CVE-2026-0596 is a severe command injection vulnerability affecting the mlflow/mlflow open-source machine learning lifecycle platform, specifically when serving models with the enable_mlserver=True configuration. The root cause is improper neutralization of special shell characters in the model_uri parameter, which is directly embedded into a shell command executed via 'bash -c'. This allows an attacker to craft a malicious model_uri containing shell metacharacters such as $() or backticks, enabling command substitution and execution of arbitrary commands on the host system. Because the shell command is executed without sanitization or escaping, the attacker can run arbitrary code with the privileges of the mlflow service. If the mlflow service runs with elevated privileges and serves models from directories writable by less privileged users, this can lead to privilege escalation. The vulnerability affects the latest versions of mlflow/mlflow, with no specific versions enumerated. The CVSS v3.0 base score is 9.6 (AV:A/AC:L/PR:N/UI:N/S:C/C:H/I:H/A:H), indicating a critical severity with network attack vector (adjacent network), low attack complexity, no privileges required, no user interaction, and scope change. While no exploits are currently known in the wild, the vulnerability's nature and high severity make it a significant risk for organizations using mlflow for model serving in production environments.

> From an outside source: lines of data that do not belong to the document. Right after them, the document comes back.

-- ==== Sys2Proof/Machine/Letters.lean ====
section
/-! DEFINITION. Letters: slots and rings, sequence numbers, the order of checks, the journal and replies
(12 R356-R358; 13 R360-R367, R371; 02 R56, R58, R60). -/

namespace Sys2Proof.Machine

/-! ### Fields of a letter (13 Table 2) -/

def Letter.op (l : Letter) : Nat := field l.bytes 0 2
def Letter.flags (l : Letter) : Nat := field l.bytes 2 2
def Letter.len (l : Letter) : Nat := field l.bytes 4 2
def Letter.seq (l : Letter) : BitVec 32 := BitVec.ofNat 32 (field l.bytes 8 4)
/-- The argument bytes; beyond LENGTH they read as zero. -/
def Letter.args (l : Letter) : List Byte := (l.bytes.drop 32).take (min l.len 224)
/-- The `n`-byte argument at offset `o`. -/
def Letter.arg (l : Letter) (o n : Nat) : Nat := field l.args o n

/-- Outcome of a letter: status, FIELD, reply data, and the ticket of a schedule entry it took. `later` says that the
reply is sent by another command. -/
structure Res where
  status : Nat
  fieldOff : Nat
  data : List Byte
  ticket : Nat
  later : Bool
  deriving DecidableEq, Repr

/-- The letter executed. -/
def Res.ok (data : List Byte) : Res := { status := 0, fieldOff := 0xFFFF, data := data, ticket := 0, later := false }
/-- The letter is refused, no field named. -/
def Res.no (status : Nat) : Res := { status := status, fieldOff := 0xFFFF, data := [], ticket := 0, later := false }
/-- The letter is refused for the field at `o`. -/
def Res.at_ (status o : Nat) : Res := { status := status, fieldOff := o, data := [], ticket := 0, later := false }
/-- The letter executed and holds a ticket. -/
def Res.tick (t : Nat) : Res := { status := 0, fieldOff := 0xFFFF, data := natLe 4 t, ticket := t, later := false }
/-- The reply is sent later. -/
def Res.wait : Res := { status := 0, fieldOff := 0xFFFF, data := [], ticket := 0, later := true }

/-! ### Catalogue (13 Table 6) -/

/-- Argument bytes of a letter's table; none for an opcode that is not in the catalogue. -/
def argBytes (op : Nat) : Option Nat :=
  match op with
  | 0x0101 | 0x0103 | 0x0A02 => some 0
  | 0x0102 | 0x0104 | 0x0202 | 0x0203 | 0x0305 | 0x0403 | 0x0503 | 0x0702 | 0x0801 | 0x0901 => some 8
  | 0x0302 | 0x0304 | 0x0306 | 0x0309 | 0x030B | 0x030C | 0x0401 | 0x0402 | 0x0404 | 0x0601 | 0x0602 | 0x0903 => some 16
  | 0x030A | 0x0A01 => some 24
  | 0x0303 | 0x0307 | 0x0501 | 0x0B02 => some 32
  | 0x0301 | 0x0B01 => some 40
  | 0x0308 => some 64
  | 0x0E01 => some 136
  | 0x0201 => some 176
  | 0x0902 => some 200
  | 0x0904 | 0x0905 | 0x0A03 => some 208
  | 0x0502 | 0x0701 => some 224
  | _ => none

def isPf (stamp : Nat) : Bool := stamp == 1 || stamp == 2
def isMg (stamp : Nat) : Bool := stamp == 3
def isVf (stamp : Nat) : Bool := decide (0x40 ≤ stamp) && decide (stamp < 0x80)

/-- The port classes that may send a letter; `fabric.survey` of MG is QUERY only. -/
def mayVf (op : Nat) : Bool := (op / 256 == 3) || op == 0x0A02 || op == 0x0A03 || op / 256 == 0x0B
def mayPf (op : Nat) : Bool := op != 0x0E01
def mayMg (op : Nat) : Bool :=
  [1, 4, 5, 6, 7, 8, 9, 0x0A, 0x0E].contains (op / 256) && !([0x0902, 0x0903, 0x0904, 0x0905, 0x0A01].contains op)

/-- 12 R357: the port class is in the letter's line. -/
def portOk (stamp op : Nat) (a : List Byte) : Bool :=
  if isVf stamp then mayVf op
  else if isMg stamp then mayMg op && (op != 0x0901 || field a 0 1 == 1)
  else mayPf op

/-- The plot a VF stamp is bound to. -/
def boundPlot (d : Data) (stamp : Nat) : Option Nat :=
  (d.plots.find? fun p => match p.2.vf with
    | some (_, n) => 0x40 + n == stamp
    | none => false).map fun p => p.1

/-- Plots that a letter names: by PLOT, by CTX, by queue, by object, by base address. -/
def namedPlots (d : Data) (op : Nat) (a : List Byte) : List Nat :=
  let ctxP (c : Nat) : List Nat := ((mget d.ctxs c).map fun x => [x.plot]).getD []
  let phP (h : Nat) : List Nat := ((mget d.pigeons h).map fun x => ctxP x.ctx).getD []
  let evP (e : Nat) : List Nat := ((mget d.events e).map fun x => ctxP x.ctx).getD []
  let grP (g : Nat) : List Nat := ((mget d.graphs g).map fun x => ctxP x.ctx).getD []
  let adP (x : Nat) : List Nat := if x = 0 then [] else
    (d.objs.filter fun o => decide (o.base ≤ x % 2 ^ 40) && decide (x % 2 ^ 40 < o.base + o.size)).map (fun o => o.plot) ++
    (d.hws.filter fun o => o.base == x % 2 ^ 40).map fun o => o.plot
  match op with
  | 0x0301 => field a 0 1 :: (adP (field a 8 8) ++ adP (field a 16 8) ++ adP (field a 24 8))
  | 0x0303 => field a 0 1 :: adP (field a 16 8)
  | 0x030A => [field a 0 1]
  | 0x0302 | 0x0304 | 0x030B | 0x030C =>
    match field a 0 1 with
    | 1 => ctxP (field a 4 4)
    | 2 => adP (field a 8 8)
    | 3 | 4 => phP (field a 4 4)
    | 5 => evP (field a 4 4)
    | _ => grP (field a 4 4)
  | 0x0305 => ctxP (field a 0 2) ++ phP (field a 2 2)
  | 0x0306 => ctxP (field a 0 2) ++ adP (field a 8 8)
  | 0x0307 => ctxP (field a 0 2) ++ adP (field a 8 8) ++ adP (field a 24 8)
  | 0x0308 => phP (field a 0 2)
  | 0x0309 => ctxP (field a 0 2) ++ adP (field a 8 8)
  | 0x0B01 => ctxP (field a 2 2) ++ adP (field a 8 8) ++ adP (field a 16 8)
  | 0x0B02 => ctxP (field a 0 2) ++ phP (field a 2 2) ++ evP (field a 16 2) ++ adP (field a 24 8)
  | _ => []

The impact of CVE-2026-0596 is substantial for organizations deploying mlflow for machine learning model serving. Successful exploitation allows attackers to execute arbitrary commands on the host system, potentially leading to full system compromise. This threatens confidentiality by exposing sensitive data, integrity by allowing unauthorized modifications, and availability by enabling disruptive actions such as service termination or resource exhaustion. The possibility of privilege escalation further amplifies the risk, especially in environments where mlflow runs with elevated privileges or serves models from directories writable by lower-privileged users. Given mlflow's widespread use in data science and AI workflows, this vulnerability could disrupt critical business operations, lead to data breaches, and facilitate lateral movement within networks. The critical CVSS score reflects the ease of exploitation and the broad impact on system security.

To mitigate CVE-2026-0596, organizations should immediately update mlflow to a patched version once available. In the absence of an official patch, apply temporary mitigations such as disabling the enable_mlserver=True option if feasible. Restrict write permissions on directories used for serving models to prevent untrusted users from placing malicious model_uris. Implement input validation and sanitization on the model_uri parameter to disallow shell metacharacters or use safer APIs that avoid shell invocation entirely. Run the mlflow service with the least privileges necessary to limit the impact of potential exploitation. Employ containerization or sandboxing techniques to isolate the mlflow service environment. Monitor logs and network activity for suspicious behavior indicative of command injection attempts. Finally, conduct a thorough security review of deployment configurations and educate development teams about secure coding practices related to shell command execution.